Are pesticides responsible for farmer depression, suicides?

On his farm in Iowa, Matt Peters worked from dawn to dusk planting his 1,500 acres of fields with pesticide-treated seeds. “Every spring I worried about him,” said his wife, Ginnie. “Every spring I was glad when we were done.”

In the spring of 2011, Ginnie Peters’ “calm, rational, loving” husband suddenly became depressed and agitated. “He told me ‘I feel paralyzed’,” she said. “He couldn’t sleep or think. Out of nowhere he was depressed.”

A clinical psychologist spoke to him on the phone and urged him to get medical help. “He said he had work to do, and I told him if it’s too wet in the morning to plant beans come see me,” Mike Rossman said. “And the next day I got the call.” Peters took his own life. He was 55 years old.

No one knows what triggered Peters’ sudden shift in mood and behavior. But since her husband’s death, Ginnie Peters has been on a mission to not only raise suicide awareness in farm families but also draw attention to the growing evidence that pesticides may alter farmers’ mental health. “These chemicals that farmers use, look what they do to an insect.
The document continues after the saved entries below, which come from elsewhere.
-- ==== Sys2Proof/Certificates/Slice0/Obligations.lean ====
section
/-! DEFINITION. The statements for the provers, in the order of OBLIGATIONS.json. Each quantifies over
every state, so over every variant, every NAN_RESULT, every launch and every content of registers and
memory; none rests on a value that a log entry chose, except where its docstring says so. -/

open Sys2Proof Sys2Proof.Machine Sys2Proof.Safety

/-! ## Encoding (30_encoding.md) -/

/-- 30_encoding.md R72. `encode` is the formula of the rule; decoding an encoded command gives it back,
whatever the operands; and a legal word is the encoding of what it decodes to, field by field. -/
def Obligations.EncodeDecodeInverse : Prop :=
  (∀ op rd rs1 rs2 : Nat, (encodeWord op rd rs1 rs2).toNat =
    ((op <<< 24) ||| (rd <<< 20) ||| (rs1 <<< 16) ||| (rs2 <<< 12)) % 2 ^ 32) ∧
  (∀ i : Instr, (encode i).word = encodeWord i.opcode i.rd i.rs1 i.rs2) ∧
  (∀ (et : EType) (i : Instr), wellFormed et i = true → decode et (encode i) = .ok i) ∧
  (∀ (et : EType) (c : Command) (i : Instr), decode et c = .ok i →
    wellFormed et i = true ∧ (encode i).word = c.word ∧
      i.opcode = (opField c.word).toNat ∧ i.rd = (rdField c.word).toNat ∧
      i.rs1 = (rs1Field c.word).toNat ∧ i.rs2 = (rs2Field c.word).toNat)

/-- 30_encoding.md R65. A word is the command of a row exactly when it matches the row's pattern under
its mask and, for CVTHS and CVTSH, ETYPE is F16; a word matches at most one row; the other `op`
values select no command. -/
def Obligations.WordIsCommandIffMaskMatches : Prop :=
  (∀ (et : EType) (c : Command) (r : OpcodeRow), r ∈ opcodeMap →
    ((∃ i, decode et c = .ok i ∧ i.opcode = r.op ∧ i.mnemonic = r.mnemonic ∧ i.format = r.format) ↔
      c.word &&& r.mask = r.pattern ∧ r.availableOn et = true)) ∧
  (∀ (w : Word) (r q : OpcodeRow), r ∈ opcodeMap → q ∈ opcodeMap →
    w &&& r.mask = r.pattern → w &&& q.mask = q.pattern → r = q) ∧
  (∀ (et : EType) (c : Command),
    (opField c.word).toNat = 0 ∨ 0x0E ≤ (opField c.word).toNat → ∃ e, decode et c = .error e)

/-- 30_encoding.md R66. A word is illegal exactly when one of the five clauses holds; legality depends on
the word and ETYPE only; an illegal word changes nothing and is answered `resp(1, 0)`. -/
def Obligations.IllegalWordClauses : Prop :=
  (∀ (et : EType) (c : Command),
    (∃ e, decode et c = .error e) ↔
      ((opField c.word).toNat = 0 ∨ 0x0E ≤ (opField c.word).toNat) ∨
      zeroField c.word ≠ 0 ∨
      (∃ r ∈ opcodeMap, r.op = (opField c.word).toNat ∧
        (r.format.rdKind.rejects (rdField c.word) = true ∨
          r.format.rs1Kind.rejects (rs1Field c.word) = true ∨
          r.format.rs2Kind.rejects (rs2Field c.word) = true)) ∨
      (((opField c.word).toNat = 0x0B ∨ (opField c.word).toNat = 0x0C) ∧ et = .f32)) ∧
  (∀ (et : EType) (w : Word) (x y x' y' : Addr) (e : Illegal),
    decode et ⟨w, x, y⟩ = .error e → decode et ⟨w, x', y'⟩ = .error e) ∧
  (∀ (s : State) (c : Command) (rest : List HostAction) (e : Illegal),
    s.port = .command c :: rest → decode s.etype c = .error e →
      step s = .next { s with port := rest, responses := s.responses ++ [⟨true, 0⟩] })

/-- 30_encoding.md R73. The number of legal words with each `op` value on an H8 instance, and in all:
1219 on H8, 1217 on W4 and W8. -/
def Obligations.LegalWordCounts : Prop :=
  (∀ p ∈ [(0x01, 8), (0x02, 8), (0x03, 8), (0x04, 512), (0x05, 512), (0x06, 64), (0x07, 32),
      (0x08, 4), (0x09, 64), (0x0A, 4), (0x0B, 1), (0x0C, 1), (0x0D, 1)],
    ∃ l : List Word, l.Nodup ∧ l.length = p.2 ∧
      ∀ w, w ∈ l ↔ legalWord .f16 w = true ∧ (opField w).toNat = p.1) ∧
  (∃ l : List Word, l.Nodup ∧ l.length = 1219 ∧ ∀ w, w ∈ l ↔ legalWord .f16 w = true) ∧
  (∃ l : List Word, l.Nodup ∧ l.length = 1217 ∧ ∀ w, w ∈ l ↔ legalWord .f32 w = true)

/-- 30_encoding.md R67: the all-zero and the all-one word are illegal, on every instance and whatever
the buses carry. -/
def Obligations.AllZeroAndAllOneWordsIllegal : Prop :=
  ∀ (et : EType) (x y : Addr), (∃ e, decode et ⟨0x00000000, x, y⟩ = .error e) ∧
    (∃ e, decode et ⟨0xFFFFFFFF, x, y⟩ = .error e)

/-- 30_encoding.md R64, 93_implementation_defined.md U15: a command depends only on the bus bits its
format uses, and the addresses and values it takes from a bus are those bits. -/
def Obligations.UnusedBusBitsIgnored : Prop :=
  (∀ (et : EType) (w : Word) (x y x' y' : Addr) (i : Instr),
    decode et ⟨w, x, y⟩ = .ok i →
    i.format.xKind.used x = i.format.xKind.used x' →
    i.format.yKind.used y = i.format.yKind.used y' →
      decode et ⟨w, x', y'⟩ = .ok i) ∧
  (∀ (et : EType) (c : Command) (i : Instr), decode et c = .ok i →
    i.busX = i.format.xKind.used c.x ∧ i.busY = i.format.yKind.used c.y)

/-- Words written out from 30_encoding.md R65 and R70 decode to the commands they stand for, and a few
of 95_test_vectors.md's illegal words do not decode. -/
def Obligations.SampleWordsDecode : Prop :=
  decode .f32 ⟨0x02200000, 0x1000, 0⟩ = .ok (.vload 2 0x1000) ∧
  decode .f32 ⟨0x08100000, 0x1038, 0x2038⟩ = .ok (.smulm 1 0x1038 0x2038) ∧
  decode .f16 ⟨0x0B000000, 0x3C00, 0⟩ = .ok (.cvths 0x3C00) ∧
  decode .f32 ⟨0x04201000, 0, 0⟩ = .ok (.vadd 2 0 1) ∧
  decode .f32 ⟨0x07370000, 0, 0⟩ = .ok (.hsum 3 7) ∧
  decode .f32 ⟨0x04801000, 0, 0⟩ = .error .registerRange ∧
  decode .f32 ⟨0x0B000000, 0x3C00, 0⟩ = .error .noConverter

/-! ## The step (20_memory.md, 30_encoding.md, 60_exceptions.md, 70_reset_and_hazards.md) -/

/-- 60_exceptions.md R195, 30_encoding.md R60: when the transaction at the head of the port decodes to a
command, the step runs it on the state in which the port has moved to the actions after it. The
model's port is log 8; the host's `withFetchWord` presents a transaction in this place. -/
def Obligations.StepRunsDecodedCommand : Prop :=
  (∀ (s : State) (c : Command) (rest : List HostAction) (i : Instr),
    s.port = .command c :: rest → decode s.etype c = .ok i →
      step s = exec i { s with port := rest }) ∧
  (∀ (s : State) (nbits w : Nat) (i : Instr),
    decode s.etype (Command.ofBits nbits w) = .ok i → step (s.withFetchWord nbits w) = exec i s)

/-- 60_exceptions.md R194: with no command presented the unit holds all it holds. The idle step is the
model's (log 8). -/
def Obligations.IdleUnitHoldsState : Prop := ∀ s : State, s.port = [] → step s = .next s

/-- 60_exceptions.md R181, R187: an illegal command is answered `resp(1, 0)`, and the command after it
executes exactly as if the illegal one had not been sent: the same outcome, and the same state but for
the one response. -/
def Obligations.NextCommandUnaffectedByIllegal : Prop :=
  ∀ (s : State) (c d : Command) (rest : List HostAction) (e : Illegal),
    s.port = .command c :: .command d :: rest → decode s.etype c = .error e →
    ∃ t, step s = .next t ∧
      t = { s with port := .command d :: rest, responses := s.responses ++ [⟨true, 0⟩] } ∧
      (∀ u, step { s with port := .command d :: rest } = .next u →
        ∃ q, u.responses = s.responses ++ [q] ∧
          step t = .next { u with responses := s.responses ++ [⟨true, 0⟩, q] }) ∧
      (∀ f, step { s with port := .command d :: rest } = .fault f → step t = .fault f)

/-- 30_encoding.md R69. Each command that is answered delivers exactly one response; its `err` says
whether the word was illegal, and its `data` is the scalar register read, the conversion, the CAPS
word, or zero. -/
def Obligations.ResponseOfEveryCommand : Prop :=
  ∀ (s t : State) (c : Command) (rest : List HostAction),
    s.port = .command c :: rest → step s = .next t →
      t.port = rest ∧ ∃ q : Response, t.responses = s.responses ++ [q] ∧
        (∀ e, decode s.etype c = .error e → q = ⟨true, 0⟩) ∧
        (∀ i, decode s.etype c = .ok i → q.err = false ∧
          q.data = match i with
            | .sget k => s.sregs[k].bits
            | .cvths h => h2f h
            | .cvtsh f => (0 : BitVec 16) ++ f2h f
            | .caps => capsWord s.params.variant
            | _ => 0)

/-- 60_exceptions.md R195, R185. Exactly one of the three outcomes holds for every command, the one
`verdict` gives: `ok` is a next state and `err = 0`, `illegal` is the same state and `resp(1, 0)`, and
`fault` is no successor of a conforming use (`contractStep`). Where a touched byte is invalid `step`
itself stops; where only a source is unwritten it goes on as the hardware does (log 2,
`Obligations.UnwrittenSourceRead`). -/
def Obligations.OutcomeTable : Prop :=
  ∀ (s : State) (c : Command) (rest : List HostAction), s.port = .command c :: rest →
    (verdict s c = .ok → ∃ t d, step s = .next t ∧ contractStep s = some t ∧
      t.responses = s.responses ++ [⟨false, d⟩]) ∧
    (verdict s c = .illegal →
      step s = .next { s with port := rest, responses := s.responses ++ [⟨true, 0⟩] } ∧
      contractStep s = some { s with port := rest, responses := s.responses ++ [⟨true, 0⟩] }) ∧
    (verdict s c = .fault → contractStep s = none ∧
      ∀ i, decode s.etype c = .ok i → windowsValid s i = false → ∃ f, step s = .fault f)

/-- 60_exceptions.md R183, 93_implementation_defined.md U3. A command that reads a register nothing has
written since reset breaks the contract: its verdict is `fault`, and a conforming use has no
successor. The unit itself does not notice: what a command does depends on the bits the registers hold
and not on the marks, and every command whose windows are valid completes (log 2). -/
def Obligations.UnwrittenSourceRead : Prop :=
  (∀ (s : State) (c : Command) (rest : List HostAction) (i : Instr),
    s.port = .command c :: rest → decode s.etype c = .ok i → sourcesWritten s i = false →
      verdict s c = .fault ∧ contractStep s = none) ∧
  (∀ (s t : State) (i : Instr), exec i s = .next t → exec i (allWritten s) = .next (allWritten t)) ∧
  (∀ (s : State) (i : Instr) (f : Fault), exec i s = .fault f → exec i (allWritten s) = .fault f) ∧
  (∀ (s : State) (i : Instr), windowsValid s i = true → ∃ t, exec i s = .next t)

/-- 60_exceptions.md R195, 70_reset_and_hazards.md R208: a list of commands whose every outcome is `ok`,
by the verdict alone in each state the run reaches, runs to its end without a fault or a refusal, and
delivers one response with `err = 0` for each command. -/
def Obligations.CorrectRunCompletes : Prop :=
  ∀ s : State, ranCorrectly s.port s = true →
    ∃ u, runAll s = .next u ∧ u.port = [] ∧
      ∃ rs : List Response, u.responses = s.responses ++ rs ∧ rs.length = s.port.length ∧
        ∀ r ∈ rs, r.err = false

/-- 70_reset_and_hazards.md R200, R201, 10_state.md R32: a reset between two commands makes every
register unwritten and changes no byte of memory, no parameter and nothing of the launch; the new run
has no response yet (log 10). The bits a register then holds are not stated. -/
def Obligations.ResetBetweenCommands : Prop :=
  ∀ (s : State) (rest : List HostAction), s.port = .reset :: rest →
    ∃ t, step s = .next t ∧ (∀ k : VReg, t.vregs[k].written = false) ∧
      (∀ k : SReg, t.sregs[k].written = false) ∧ memorySame s t ∧
      t.params = s.params ∧ t.launch = s.launch ∧ t.port = rest ∧ t.responses = []

/-- 10_state.md R32, 70_reset_and_hazards.md R200: right after reset no register has been written, no
response is pending and the unit is idle, and CAPS has its constant value. That memory lists nothing
and which instance it is are the model's choices (log 3, log 7). -/
def Obligations.ResetState : Prop :=
  (∀ k : VReg, State.reset.vregs[k].written = false) ∧
  (∀ k : SReg, State.reset.sregs[k].written = false) ∧
  State.reset.port = [] ∧ State.reset.responses = [] ∧ State.reset.mem = [] ∧
  exec .caps State.reset = .next { State.reset with responses := [⟨false, 0x01000108⟩] }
It ruins their nervous system,” Peters said. “What is it doing to the farmer?”

Some research suggests that the chemicals that farmers and their workers spread on fields may alter some of these brain chemicals.

Peters and his wife were among 89,000 farmers and other pesticide applicators in Iowa and North Carolina who have participated in the Agricultural Health Study led by the National Institute of Environmental Health Sciences.

Last month, epidemiologist Freya Kamel and her colleagues reported that among 19,000 studied, those who used two classes of pesticides and seven individual pesticides were more likely to have been diagnosed with depression. Those who used organochlorine insecticides were up to 90 percent more likely to have been diagnosed with depression than those who hadn’t used them. For fumigants, the increased risk was up to 80 percent.

“Our study supports a positive association between depression and occupational pesticide use among applicators… and suggests several specific pesticides that deserve further investigation in animal studies and other human populations,” the authors wrote in the journal Environmental Health Perspectives.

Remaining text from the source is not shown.